Clinical Education Alliance controls the Clinical Education Alliance Sites from its offices in the state of Virginia in the United States of America. The Clinical Education Alliance Sites can be accessed from any of the United States and from other countries worldwide. Since the laws of each state or country may differ, both you and Clinical Education Alliance agree that the laws of Virginia, without regard to conflicts of laws principles, will apply to all matters relating to use of the Clinical Education Alliance Sites and materials, including software and applications.

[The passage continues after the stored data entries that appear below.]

-- ==== Sys2Proof/Machine/BitShift.lean ====
section
/-! DEFINITION. The bit/shift engine at value level: AND, OR, XOR, NOT, SHL, LSHR, ASHR, ROL, ROR
(43_bitshift.md). No amount is an error (R271). -/

namespace Sys2Proof.Machine

/-- SHL's value before canonicalisation (R255): `u * 2^amt`, and 0 for `amt >= w`. The two agree modulo `2^w`; the
test keeps the number small for the amounts up to `2^32 - 1` that R271 allows. -/
def shlValue (w u amt : Nat) : Nat := if amt < w then u <<< amt else 0

/-- ROL's pattern (R258): `r = amt mod w`; bit `k` goes to bit `(k + r) mod w`. -/
def rolPattern (w u amt : Nat) : Nat :=
  let r := amt % w
  if r = 0 then u else ((u * 2 ^ r) % 2 ^ w) ||| (u / 2 ^ (w - r))

/-- ROR's pattern (R259): `r = amt mod w`; bit `k` goes to bit `(k - r) mod w`. -/
def rorPattern (w u amt : Nat) : Nat :=
  let r := amt % w
  if r = 0 then u else (u / 2 ^ r) ||| ((u * 2 ^ (w - r)) % 2 ^ w)

/-- AND (R251). -/
def execAnd (rd rs1 rs2 : RegNo) (s : State) : Host.Outcome State Fault Refusal :=
  s.finish do
    let (a, b) ← sources s rs1 rs2
    pure (writes rd a.w (a.u &&& b.u))

/-- OR (R252). -/
def execOr (rd rs1 rs2 : RegNo) (s : State) : Host.Outcome State Fault Refusal :=
  s.finish do
    let (a, b) ← sources s rs1 rs2
    pure (writes rd a.w (a.u ||| b.u))

/-- XOR (R253). -/
def execXor (rd rs1 rs2 : RegNo) (s : State) : Host.Outcome State Fault Refusal :=
  s.finish do
    let (a, b) ← sources s rs1 rs2
    pure (writes rd a.w (a.u ^^^ b.u))

/-- NOT (R254): `M - 1 - a.u`. -/
def execNot (rd rs1 : RegNo) (s : State) : Host.Outcome State Fault Refusal :=
  s.finish do
    let a ← source s rs1
    pure (writes rd a.w (2 ^ a.w - 1 - a.u))

/-- SHL (R255). -/
def execShl (rd rs1 : RegNo) (imm : Imm) (s : State) : Host.Outcome State Fault Refusal :=
  s.finish do
    let a ← source s rs1
    pure (writes rd a.w (shlValue a.w a.u imm.toNat))

/-- LSHR (R256): `floor(a.u / 2^imm)`. -/
def execLshr (rd rs1 : RegNo) (imm : Imm) (s : State) : Host.Outcome State Fault Refusal :=
  s.finish do
    let a ← source s rs1
    pure (writes rd a.w (a.u >>> imm.toNat))

/-- ASHR (R257): `floor(sint(a) / 2^imm) mod M`; copies of the sign bit for `imm >= w` (C4). -/
def execAshr (rd rs1 : RegNo) (imm : Imm) (s : State) : Host.Outcome State Fault Refusal :=
  s.finish do
    let a ← source s rs1
    pure (writes rd a.w ((a.sint >>> imm.toNat) % (2 ^ a.w : Nat)).toNat)

/-- ROL (R258). -/
def execRol (rd rs1 : RegNo) (imm : Imm) (s : State) : Host.Outcome State Fault Refusal :=
  s.finish do
    let a ← source s rs1
    pure (writes rd a.w (rolPattern a.w a.u imm.toNat))

/-- ROR (R259). -/
def execRor (rd rs1 : RegNo) (imm : Imm) (s : State) : Host.Outcome State Fault Refusal :=
  s.finish do
    let a ← source s rs1
    pure (writes rd a.w (rorPattern a.w a.u imm.toNat))

end Sys2Proof.Machine
end

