-- ==== Sys2Proof/Machine/Datapath.lean ====
section
/-! DEFINITION. The word-level reference algorithms (41_storage_width.md R151, R163 to R165; 42_arithmetic.md R220
to R225; 43_bitshift.md R250 to R259, R270; 44_compare.md R291 to R295; 45_convert_radix.md R324, R325), over word
sequences listed least significant first. The value level is normative (00_scope.md R10): `exec` does not use them,
and statements relate the two levels. -/

namespace Sys2Proof.Machine

/-! ### Canonicalisation and resizing -/

/-- `canon(w, d)` at word level (R151): the top word is masked with `topmask(w)`, the others stay. -/
def maskTop (D w : Nat) : List Digit → List Digit
  | [] => []
  | [d] => [d &&& topmask D w]
  | d :: e :: ds => d :: maskTop D w (e :: ds)

/-- TRUNC (R163): keep words `0 .. nwords(new)-1`, then mask. -/
def truncWords (D new : Nat) (A : List Digit) : List Digit := maskTop D new (A.take (nwords D new))

/-- ZEXT (R164): append zero words. -/
def zextWords (D new : Nat) (A : List Digit) : List Digit := A ++ List.replicate (nwords D new - A.length) 0

/-- OR the bits above `topmask(w)` into the top word (R165: "OR `~topmask(a.w)` into word `nwords(a.w)-1`"). -/
def fillTop (D w : Nat) : List Digit → List Digit
  | [] => []
  | [d] => [d ||| (2 ^ D - 1 - topmask D w)]
  | d :: e :: ds => d :: fillTop D w (e :: ds)

/-- SEXT (R165): with sign bit 0 as ZEXT; with sign bit 1 fill the top word, append all-ones words, mask. -/
def sextWords (D old new : Nat) (sign : Bool) (A : List Digit) : List Digit :=
  if sign then
    maskTop D new (fillTop D old A ++ List.replicate (nwords D new - A.length) (2 ^ D - 1))
  else zextWords D new A

/-! ### Addition, subtraction, negation -/

/-- The ripple of R220: `(R[i], c) = dadc(A[i], B[i], c)`, from word 0 up; the unmasked words and the last carry. -/
def rippleAdd (D : Nat) : List Digit → List Digit → Nat → List Digit × Nat
  | a :: as, b :: bs, c =>
    let (r, c') := dadc D a b c
    let (rs, cOut) := rippleAdd D as bs c'
    (r :: rs, cOut)
  | _, _, c => ([], c)

/-- The carry-out of the `w`-bit sum (R220): the last carry if `w mod D = 0`, else bit `w mod D` of the top word
before masking. -/
def addCarry (D w : Nat) (rs : List Digit) (c : Nat) : Bool :=
  if w % D = 0 then decide (c = 1) else ((rs.getLast?).getD 0).testBit (w % D)

/-- ADD and ADDCO at word level (R220): the masked words and the carry-out. -/
def addWords (D w : Nat) (A B : List Digit) : List Digit × Bool :=
  let (rs, c) := rippleAdd D A B 0
  (maskTop D w rs, addCarry D w rs c)

/-- The ripple of R221: `(R[i], b) = dsbb(A[i], B[i], b)`. -/
def rippleSub (D : Nat) : List Digit → List Digit → Nat → List Digit × Nat
  | a :: as, b :: bs, c =>
    let (r, c') := dsbb D a b c
    let (rs, cOut) := rippleSub D as bs c'
    (r :: rs, cOut)
  | _, _, c => ([], c)

/-- SUB and SUBBO at word level (R221): the masked words and the borrow-out. -/
def subWords (D w : Nat) (A B : List Digit) : List Digit × Bool :=
  let (rs, c) := rippleSub D A B 0
  (maskTop D w rs, decide (c = 1))

/-- "complement every word, add 1 with ripple carry (rule R220), mask the top word" (R225). -/
def negWords (D w : Nat) (A : List Digit) : List Digit :=
  maskTop D w (rippleAdd D (A.map (2 ^ D - 1 - ·)) (List.replicate A.length 0) 1).1

/-! ### Multiplication -/

/-- One row of R222: `R[i+j] + A[j] * B[i] + carry`, word by word over the words of `R` that are left, dropping the
words at position `n` and above and the row's last carry. -/
def mulRow (D : Nat) : List Digit → Nat → List Digit → Nat → List Digit
  | a :: as, b, r :: rs, carry =>
    let (hi, lo) := dmulw D a b
    let t := r + lo + carry
    t % base D :: mulRow D as b rs (hi + t / base D)
  | _, _, rs, _ => rs

/-- The rows of R222, one for each word of the multiplier; after row `i` word `i` of the result is final. -/
def mulRows (D : Nat) (A : List Digit) : List Digit → List Digit → List Digit
  | b :: bs, R =>
    match mulRow D A b R 0 with
    | [] => []
    | r :: rs => r :: mulRows D A bs rs
  | [], R => R

/-- MUL at word level (R222): schoolbook, truncated to `n` words, top word masked. -/
def mulWords (D w : Nat) (A B : List Digit) : List Digit :=
  maskTop D w (mulRows D A B (List.replicate A.length 0))

/-! ### Division -/

/-- Single-word divisor (R223): from the top word down, `(Q[i], rem) = ddiv2(rem, A[i], d)`. -/
def divSmall (D d : Nat) : List Digit → List Digit × Digit
  | [] => ([], 0)
  | a :: as =>
    let (qs, rem) := divSmall D d as
    let (q, r) := ddiv2Total D rem a d
    (q :: qs, r)

/-- The number of significant words: the words without the zero words at the top (listing after R224). -/
def significant : List Digit → List Digit
  | [] => []
  | d :: ds =>
    match significant ds with
    | [] => if d = 0 then [] else [d]
    | e :: es => d :: e :: es

/-- Leading zero bits of a word other than 0, from its bit length (listing after R224, normalisation). -/
def leadingZeros (D d : Nat) : Nat := D - (Nat.log2 d + 1)

/-- A word sequence shifted left by `s < D` bits into `n` words; words beyond the sequence are 0. -/
def shiftInto (D s : Nat) : Nat → List Digit → Nat → List Digit
  | 0, _, _ => []
  | n + 1, ds, low =>
    let d := ds.headD 0
    ((d <<< s) % base D + low) :: shiftInto D s n ds.tail (d >>> (D - s))

/-- A word sequence shifted right by `s < D` bits (listing after R224: `Rem = U >> s`). -/
def shiftDown (D s : Nat) : List Digit → List Digit
  | [] => []
  | d :: ds => (d >>> s + (ds.headD 0 <<< (D - s)) % base D) :: shiftDown D s ds

/-- The estimate's correction loop (listing after R224): while `qh >= BASE` or `qh * V[m-2] > rh * BASE + U[j+m-2]`,
take 1 from `qh` and add `V[m-1]` to `rh`, until `rh >= BASE`. It runs at most twice; `fuel` bounds it.
DEDUCED (log entry 18); safe. -/
def correct (D v1 v2 u2 : Nat) : Nat → Nat → Nat → Nat
  | 0, qh, _ => qh
  | fuel + 1, qh, rh =>
    if base D ≤ qh ∨ rh * base D + u2 < qh * v2 then
      if base D ≤ rh + v1 then qh - 1 else correct D v1 v2 u2 fuel (qh - 1) (rh + v1)
    else qh

/-- The quotient estimate of one step (listing after R224) for the window `U[j .. j+m]` and the divisor `V`. -/
def estimate (D : Nat) (window V : List Digit) : Nat :=
  let m := V.length
  let v1 := V.getD (m - 1) 0
  let num := window.getD m 0 * base D + window.getD (m - 1) 0
  correct D v1 (V.getD (m - 2) 0) (window.getD (m - 2) 0) 3 (num / v1) (num % v1)

/-- `U[j .. j+m] - qh * V` word by word (listing after R224, multiply and subtract): the words and the last
borrow. -/
def mulSub (D : Nat) : List Digit → List Digit → Nat → Nat → List Digit × Nat
  | u :: us, vs, qh, borrow =>
    let p := qh * vs.headD 0 + borrow
    let d := (u + base D - p % base D) % base D
    let (ds, out) := mulSub D us vs.tail qh (p / base D + if u < p % base D then 1 else 0)
    (d :: ds, out)
  | [], _, _, borrow => ([], borrow)

/-- One step of the listing after R224: estimate, multiply and subtract, add back on a borrow. -/
def knuthStep (D : Nat) (window V : List Digit) : Digit × List Digit :=
  let qh := estimate D window V
  let (ds, borrow) := mulSub D window V qh 0
  if borrow = 0 then (qh, ds.take V.length)
  else (qh - 1, (rippleAdd D ds (V ++ [0]) 0).1.take V.length)

/-- The loop `for j = la-m down to 0` of the listing after R224: `low` are the words `U[0 .. la-m]` not yet used, `R` the
`m` words above them. DEDUCED (log entry 18); safe. -/
def knuthLoop (D : Nat) (V : List Digit) : List Digit → List Digit → List Digit × List Digit
  | [], R => ([], R)
  | u :: us, R =>
    let (qs, R') := knuthLoop D V us R
    let (q, R'') := knuthStep D (u :: R') V
    (q :: qs, R'')

/-- Multi-word divisor: the listing after R224 (Knuth Algorithm D; informative in the spec), for a divisor of at
least two significant words. Quotient and remainder, without the zero words at the top. DEDUCED (log entry 18); safe. -/
def knuthD (D : Nat) (A B : List Digit) : List Digit × List Digit :=
  let B' := significant B
  let A' := significant A
  let m := B'.length
  if A'.length < m then ([], A')
  else
    let s := leadingZeros D (B'.getD (m - 1) 0)
    let V := shiftInto D s m B' 0
    let U := shiftInto D s (A'.length + 1) A' 0
    let (q, r) := knuthLoop D V (U.take (A'.length - m + 1)) (U.drop (A'.length - m + 1))
    (q, shiftDown D s r)

/-- Zero words appended up to `n` words. -/
def padTo (n : Nat) (ws : List Digit) : List Digit := ws ++ List.replicate (n - ws.length) 0

/-- UDIV and UREM at word level, for a divisor other than 0 (R223, R224): "a fast single-word-divisor path when the
divisor fits one word". -/
def divWords (D : Nat) (A B : List Digit) : List Digit × List Digit :=
  match significant B with
  | [d] =>
    let (q, r) := divSmall D d A
    (q, padTo A.length [r])
  | _ =>
    let (q, r) := knuthD D A B
    (padTo A.length q, padTo A.length r)

/-- SDIV and SREM at word level (R225): two UMAG steps, one unsigned division, then NEG of the quotient if the signs
differ and of the remainder if the dividend was negative. -/
def sdivWords (D w : Nat) (sa sb : Bool) (A B : List Digit) : List Digit × List Digit :=
  let ma := if sa then negWords D w A else A
  let mb := if sb then negWords D w B else B
  let (q, r) := divWords D ma mb
  (if sa = sb then q else negWords D w q, if sa then negWords D w r else r)

/-! ### Bitwise array and shifter -/

/-- NOT at word level (R254): complement every word, mask the top word. -/
def notWords (D w : Nat) (A : List Digit) : List Digit := maskTop D w (A.map (2 ^ D - 1 - ·))

/-- `A[k]`, with `A[k] = 0` "for any index `k` outside `0 .. n-1`" (R270). -/
def wordAt (A : List Digit) (k : Int) : Digit := if 0 ≤ k then A.getD k.toNat 0 else 0

/-- Left shift of a word sequence by `amt < w` (R270), masked. -/
def shlWords (D w amt : Nat) (A : List Digit) : List Digit :=
  let ws := amt / D
  let bs := amt % D
  maskTop D w <| (List.range A.length).map fun i =>
    ((wordAt A ((i : Int) - ws) <<< bs) % base D) |||
      (if bs = 0 then 0 else wordAt A ((i : Int) - ws - 1) >>> (D - bs))

/-- Right shift of a word sequence by `amt < w` (R270). -/
def lshrWords (D amt : Nat) (A : List Digit) : List Digit :=
  let ws := amt / D
  let bs := amt % D
  (List.range A.length).map fun i =>
    (wordAt A ((i : Int) + ws) >>> bs) |||
      (if bs = 0 then 0 else (wordAt A ((i : Int) + ws + 1) <<< (D - bs)) % base D)

/-- SHL at word level (R255, R270): all zero words for `amt >= w`. -/
def shlDatapath (D w amt : Nat) (A : List Digit) : List Digit :=
  if amt < w then shlWords D w amt A else List.replicate A.length 0

/-- LSHR at word level (R256, R270): all zero words for `amt >= w`. -/
def lshrDatapath (D w amt : Nat) (A : List Digit) : List Digit :=
  if amt < w then lshrWords D amt A else List.replicate A.length 0

/-- Word `k` of the pattern whose bits `w-1 .. lo` are 1. -/
def onesFrom (D lo w k : Nat) : Digit := (2 ^ w - 2 ^ lo) / base D ^ k % base D

/-- ASHR at word level (R257): LSHR by `min(amt, w)`, then bits `w-1 .. w - min(amt, w)` set if the sign bit was
1. -/
def ashrWords (D w amt : Nat) (sign : Bool) (A : List Digit) : List Digit :=
  let n := min amt w
  let low := lshrDatapath D w n A
  if sign then low.mapIdx fun k d => d ||| onesFrom D (w - n) w k else low

/-- ROL at word level (R258): `SHL(a, r) | LSHR(a, w - r)` for `r = amt mod w` other than 0. -/
def rolWords (D w amt : Nat) (A : List Digit) : List Digit :=
  let r := amt % w
  if r = 0 then A else List.zipWith (· ||| ·) (shlWords D w r A) (lshrWords D (w - r) A)

/-- ROR at word level (R259: "`ror n` equals `rol (w - n mod w)`"). -/
def rorWords (D w amt : Nat) (A : List Digit) : List Digit := rolWords D w (w - amt % w) A

/-! ### Comparison and tests -/

/-- UCMP at word level (R291): from the top word down, the first word that differs decides. -/
def ucmpWords : List Digit → List Digit → Ordering
  | a :: as, b :: bs =>
    match ucmpWords as bs with
    | .eq => if a < b then .lt else if a = b then .eq else .gt
    | o => o
  | _, _ => .eq

/-- ISZERO at word level (R293): every word is 0. -/
def isZeroWords (A : List Digit) : Bool := A.all (· == 0)

/-- ISONES at word level (R294): every word below the top is `BASE - 1`, the top word is `topmask(w)`. -/
def isOnesWords (D w : Nat) : List Digit → Bool
  | [] => true
  | [d] => d == topmask D w
  | d :: e :: ds => d == base D - 1 && isOnesWords D w (e :: ds)

/-- SIGN at word level (R295): bit `(w - 1) mod D` of the top word. -/
def signWords (D w : Nat) (A : List Digit) : Bool := ((A.getLast?).getD 0).testBit ((w - 1) % D)

/-! ### Radix conversion -/

/-- One step of R324: `ACC * radix + dv`, word by word; the words and the carry out of the top word. -/
def accStep (D radix : Nat) : List Digit → Nat → List Digit × Nat
  | [], carry => ([], carry)
  | a :: as, carry =>
    let (hi, lo) := dmulw D a radix
    let t := lo + carry
    let (rs, out) := accStep D radix as (hi + t / base D)
    (t % base D :: rs, out)

/-- The step's overflow test (R324): "`carry != 0` or `ACC[n-1] & ~topmask(w) != 0`". -/
def accOverflow (D w : Nat) (acc : List Digit) (carry : Nat) : Bool :=
  decide (carry ≠ 0) || decide ((acc.getLast?).getD 0 &&& (2 ^ D - 1 - topmask D w) ≠ 0)

/-- Parse accumulation over the digit values (R324); overflow is sticky. -/
def accumulate (D w radix : Nat) : List Nat → List Digit → Bool → List Digit × Bool
  | [], acc, ov => (acc, ov)
  | dv :: dvs, acc, ov =>
    let (acc', carry) := accStep D radix acc dv
    accumulate D w radix dvs acc' (ov || accOverflow D w acc' carry)

/-- Format digit extraction (R325): repeated `divSmall` by the radix, the character of each remainder, most
significant first in the result; `fuel` bounds the number of digits. -/
def extractDigits (D radix : Nat) : Nat → List Digit → List Digit → List Digit
  | 0, _, acc => acc
  | fuel + 1, m, acc =>
    if isZeroWords m then acc
    else
      let (q, r) := divSmall D radix m
      extractDigits D radix fuel q (digitChar r :: acc)

/-- FORMAT's digits at word level (R325): for 0 one `0` is emitted. -/
def formatWords (D radix fuel : Nat) (m : List Digit) : List Digit :=
  if isZeroWords m then [0x30] else extractDigits D radix fuel m []

end Sys2Proof.Machine
end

Clinical Education Alliance makes no representation that materials on these sites are appropriate or available for use in countries aside from the United States. Accessing the Clinical Education Alliance Sites from territories where their contents are illegal is prohibited. Those who choose to access these sites from other locations do so at their own risk and are responsible for compliance with any and all applicable local laws or regulations.

Acceptance Procedure

By downloading or accessing materials on the Clinical Education Alliance Sites and/or directly from iTunes or registering with us, you agree to all the terms and conditions in this agreement, including the Terms of Use and Privacy Policy. If you disagree with any of these Terms of Use or Privacy Policy, please refrain from using the Clinical Education Alliance Sites or materials.

Privacy Policy

Because we provide education for healthcare professionals, we pay special attention to privacy issues. The purpose of our Privacy Policy is to identify the information we may collect about you, describe the uses we may make of your information and the security measures we take to protect it, and discuss your options for controlling your information. You can review our Privacy Policy by clicking on the “Privacy Policy” link at the bottom of designated pages on the Clinical Education Alliance Sites.

Disputes

If you fail to comply with these terms, we have the right to suspend or eliminate your account and remove any information you have placed on our site, including your registration information. We may also take any legal action we think is appropriate. If there is any dispute between us concerning this agreement or your use of any Clinical Education Alliance Site or materials or applications, we both agree to submit the dispute to nonbinding mediation, followed by binding arbitration. Both the mediation and the arbitration will be governed under the rules of the American Arbitration Association, and the venue for the arbitration will be Virginia.

Questions or Concerns About Our Terms of Use

For questions or concerns about these Terms of Use, please send an email to customersupport@clinicaloptions.com

These terms of use were last updated in July 2021.